What is the measure to the nearest degree of the smallest angle in a triangle whose vertices are R(3, 3), S(-2, 3), and T(-2, -3)?
47º
40º
49º
51º
I calculated and got 50 but it's not an option. 49?
Nevermind, I tried a different angle and got 40.
To find the measure of the smallest angle in a triangle, we need to find the lengths of its sides or the coordinates of its vertices. In this case, we have the coordinates of the vertices: R(3, 3), S(-2, 3), and T(-2, -3).
To calculate the lengths of the sides, we can use the distance formula, which states that the distance between two points (x1, y1) and (x2, y2) is given by:
d = √[(x2 - x1)^2 + (y2 - y1)^2]
Calculating the lengths of the sides RS, RT, and ST:
RS = √[(-2 - 3)^2 + (3 - 3)^2] = √[5^2 + 0^2] = √25 = 5
RT = √[(-2 - 3)^2 + (-3 - 3)^2] = √[5^2 + (-6)^2] = √[25 + 36] = √61 ≈ 7.81
ST = √[(3 - (-2))^2 + (3 - (-3))^2] = √[5^2 + 6^2] = √[25 + 36] = √61 ≈ 7.81
Now, to find the measure of the smallest angle, we can use the Law of Cosines:
cos(A) = (b² + c² - a²) / (2bc)
where A is the angle opposite side a, b is the side opposite angle B, and c is the side opposite angle C.
In this case, since we want the smallest angle, we will find the angle opposite the shortest side, RS:
cos(A) = (RT² + ST² - RS²) / (2RT * ST)
cos(A) = (7.81² + 7.81² - 5²) / (2 * 7.81 * 7.81)

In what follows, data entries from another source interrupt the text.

/-- The stage of a descriptor that awaits approval of `q` returns to OPEN (R94). -/
def Descriptor.giveUp (d : Descriptor) (q : SeqNo) : Descriptor :=
  if d.awaits q then { d with stage := .vacant } else d

/-- First-off lanes of a station whose first-off seq is `q` return to OPEN in the slot of the order (R94). -/
def State.giveUpFirstOff (s : State) (j : Slot) (st : Idx) (q : SeqNo) : State :=
  match s.entry j st with
  | some e => s.setEntry j st { e with lanes := e.lanes.map fun ls => .tab fun c => (ls.get c).giveUp q }
  | none => s

/-- Steps 2 and 3 of R93 on one descriptor: STRUCK, and the first-off stage. -/
def Descriptor.settle (d : Descriptor) (q : SeqNo) (fed advanced : Nat) : Descriptor :=
  let d1 := if 0 < advanced ∧ 0 < fed then { d with struck := true } else d
  if advanced = 0 then d1.giveUp q else d1

/-- Foil pulled on one lane: remaining falls, and the change is handed to the watch units (R93 step 1). -/
def State.consume (s : State) (st c : Idx) (advanced : Nat) : State :=
  (s.updLane st c fun l => { l with remaining := l.remaining - advanced }).laneChanged st c

/-- How an order's foil is applied to the lanes of its station (R93, R94). `whole` is false for a late report whose record
has left the track: steps 2 and 3 are then taken only for a lane that awaits approval of the report's seq. -/
structure FoilReport where
  slot : Slot
  seq : SeqNo
  fed : Four Nat
  advanced : Four Nat
  breaks : Four Bool
  whole : Bool
deriving DecidableEq, Repr

/-- Steps 1 to 5 of R93 for one column. -/
def State.applyFoil (s : State) (st : Idx) (r : FoilReport) (c : Idx) : State :=
  let s1 := s.consume st c (r.advanced.get c)
  let s2 := match s1.descriptor r.slot st c with
    | some d =>
      if r.whole || d.awaits r.seq then
        s1.setDescriptor r.slot st c (d.settle r.seq (r.fed.get c) (r.advanced.get c))
      else s1
    | none => s1
  let s3 := s2.lowTest st c
  if r.breaks.get c then s3.breakLane st c r.seq else s3

/-- A report or an abort report is applied to the lanes of a station, column by column (R93, R94). -/
def State.applyFoilAll (s : State) (st : Idx) (r : FoilReport) : State :=
  Idx.all.foldl (fun s c => s.applyFoil st r c) s

/-- What an order of seq `q` that ends without a report leaves of itself at its lanes: its feeds are released and its first-off lanes
return to OPEN (R91, R94). -/
def State.settleUnreported (s : State) (st : Idx) (j : Slot) (q : SeqNo) (feed : Four Nat) : State :=
  (s.release st feed).giveUpFirstOff j st q

/-- An order of seq `q` ends by refusal, ack or abort timer expiry or link loss: its lanes are settled and take the low test (R94, R95).
The low test at an end that applies no consumption is DEDUCED (unsafe, log entry 13). R94 and R95 give no order in which the lanes of one
end take the test, where R93 has columns 0..3 for a report: the model takes C0 to C3, which shows in the column of the latest-event
record where several become LOW. DESIGN CHOICE (unsafe, log entry 41). -/
def State.endUnreported (s : State) (st : Idx) (j : Slot) (q : SeqNo) (feed : Four Nat) : State :=
  Idx.all.foldl (fun s c => s.lowTest st c) (s.settleUnreported st j q feed)

/-! ### Station links (R68, R111, R192) -/

def LinkFrame.isHeat : LinkFrame → Bool
  | .heatOrder _ => true
  | .strikeOrder _ _ _ _ _ | .abortOrder _ => false

/-- A HEAT ORDER replaces the one that still waits, in its place, or joins behind the frames that wait (R192). -/
def placeHeat (on : Four Bool) : List LinkFrame → List LinkFrame
  | [] => [.heatOrder on]
  | f :: fs => if f.isHeat then .heatOrder on :: fs else f :: placeHeat on fs

/-- The transmitter, when it is free and the carrier is up, starts the next frame handed to it (R192). -/
def Link.pump (l : Link) : Link :=
  match l.carrier, l.sending, l.waiting with
  | true, none, f :: fs => { l with sending := some f, waiting := fs }
  | _, _, _ => l

/-- A frame is handed to the Station Link Controller (R192). -/
def Link.hand (l : Link) (f : LinkFrame) : Link :=
  match f with
  | .heatOrder on => { l with waiting := placeHeat on l.waiting }.pump
  | _ => { l with waiting := l.waiting ++ [f] }.pump

/-- Strike and abort orders handed over and not yet started are withdrawn (log entry 9). -/
def Link.withdraw (l : Link) : Link := { l with waiting := l.waiting.filter LinkFrame.isHeat }

def State.updLink (s : State) (st : Idx) (f : Link → Link) : State := { s with links := s.links.upd st f }

/-! ### Serving a request (R188, R189, R191) -/

/-- A result with its body. -/
structure Answer where
  result : ResultCode
  body : ReplyBody
deriving DecidableEq, Repr

/-- An answer without a body. -/
def Answer.bare (r : ResultCode) : Answer := ⟨r, .empty⟩

def State.updPort (s : State) (p : Port) (f : PortState → PortState) : State := { s with ports := s.ports.upd p f }

/-- A reply or BUSY answer is handed to the port's transmitter (R188). -/
def State.reply (s : State) (p : Port) (tag : Tag) (code : Byte) (a : Answer) : State :=
  s.updPort p fun ps => { ps with tx := ps.tx ++ [{ tag := tag, code := code, result := a.result, body := a.body }] }

/-- The owning block takes the request: its effects are made, its reply is formed and handed to the transmitter, and the port
has no request in service (R188). -/
def State.answer (s : State) (hdr : ReqHdr) (code : Byte) (take : State → State × Answer) : State :=
  let r := take (s.updPort hdr.port fun ps => { ps with inService := none })
  r.1.reply hdr.port hdr.tag code r.2

/-- A master request at its port (R188, R191). `make` is the command as a function of its header, by which the request that
stands in service is known again when it is taken. While the port's carrier is down no frame arrives. -/
def State.serve (s : State) (hdr : ReqHdr) (make : ReqHdr → Instr) (code : Byte) (take : State → State × Answer) : State :=
  let p := s.ports.get hdr.port
  let waiting := make { hdr with stage := .arrives }
  if p.carrier = false then s
  else
    match hdr.stage with
    | .arrives =>
      match p.inService with
      | none => s.updPort hdr.port fun ps => { ps with inService := some waiting }
      | some _ => s.reply hdr.port hdr.tag code (.bare .busy)
    | .whole =>
      match p.inService with
      | none => s.answer hdr code take
      | some _ => s.reply hdr.port hdr.tag code (.bare .busy)
    | .taken => if p.inService = some waiting then s.answer hdr code take else s

/-- A request of the Line Port alone: DENIED elsewhere (R189). -/
def lineOnly (hdr : ReqHdr) (take : State → State × Answer) (s : State) : State × Answer :=
  if hdr.port = .line then take s else (s, .bare .denied)

/-- A read: the state is not changed (R190). -/
def readOnly (look : State → Answer) (s : State) : State × Answer := (s, look s)

end Sys2Proof.Machine
end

cos(A) = (61 + 61 - 25) / (122.02)
cos(A) = 97 / 122.02
cos(A) ≈ 0.7943
To find the measure of angle A, we can take the inverse cosine (also known as arccosine) of the cosine value:
A ≈ arccos(0.7943)
A ≈ 38.7801º
Therefore, the smallest angle in the triangle is approximately 38.7801º. Since none of the provided options match this value, none of the given options are correct.